Jake. Another rip in the fabric. It was like trying to hold disintegrating curtains together against the daylight.
“So how are you feeling?”
“Actually I’m not feeling much at all at the moment.” Fergus wiggled his fingertips at her from within their plaster casts, trying to keep the demons at bay with a joke.
“That’s a bummer.” Eadlin smiled at him again, with more humour than sentiment, but the smile was making the curtains in his mind crumble away. He replied unthinkingly, outrageously, anything to hold his head together.
“That’s another thing I can’t do for myself at the moment. Wipe my own bum.” Fergus screwed up his face, becoming agitated within his restraints as he tried to keep his thoughts away from the mess. A fading voice of reason told him that he was being gross to a stranger.

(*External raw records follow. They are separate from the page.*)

-- ==== Sys2Proof/Laws/PerInstr.lean ====
section
/-! SUPPORT. The family Encoding: the shape of the encoding of every instruction, one lemma per constructor. -/

namespace Sys2Proof.Laws.Encoding

/-- The encoding starts with the instruction's opcode byte, or with the prefix and its second byte, and is as long as
its first byte says (R91, R93, R94). -/
def Statement (i : Instr) : Prop :=
  match i.opcode with
  | .base op => op ≠ 0xCB#8 ∧ (encode i).head? = some op ∧ (encode i).length = instrLength op
  | .cb op2 => encode i = [0xCB#8, op2]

“Are you all right?” Eadlin put her hand on his arm above the plaster cast, in a touch that was disconcertingly familiar, and the sudden look of concern on her face ripped apart the final shreds of fabric in his mind. As the memories flooded back he squirmed in the bed, eyes staring at horrors only he could see. Traction equipment jangled around him with noisy irrelevance as he writhed.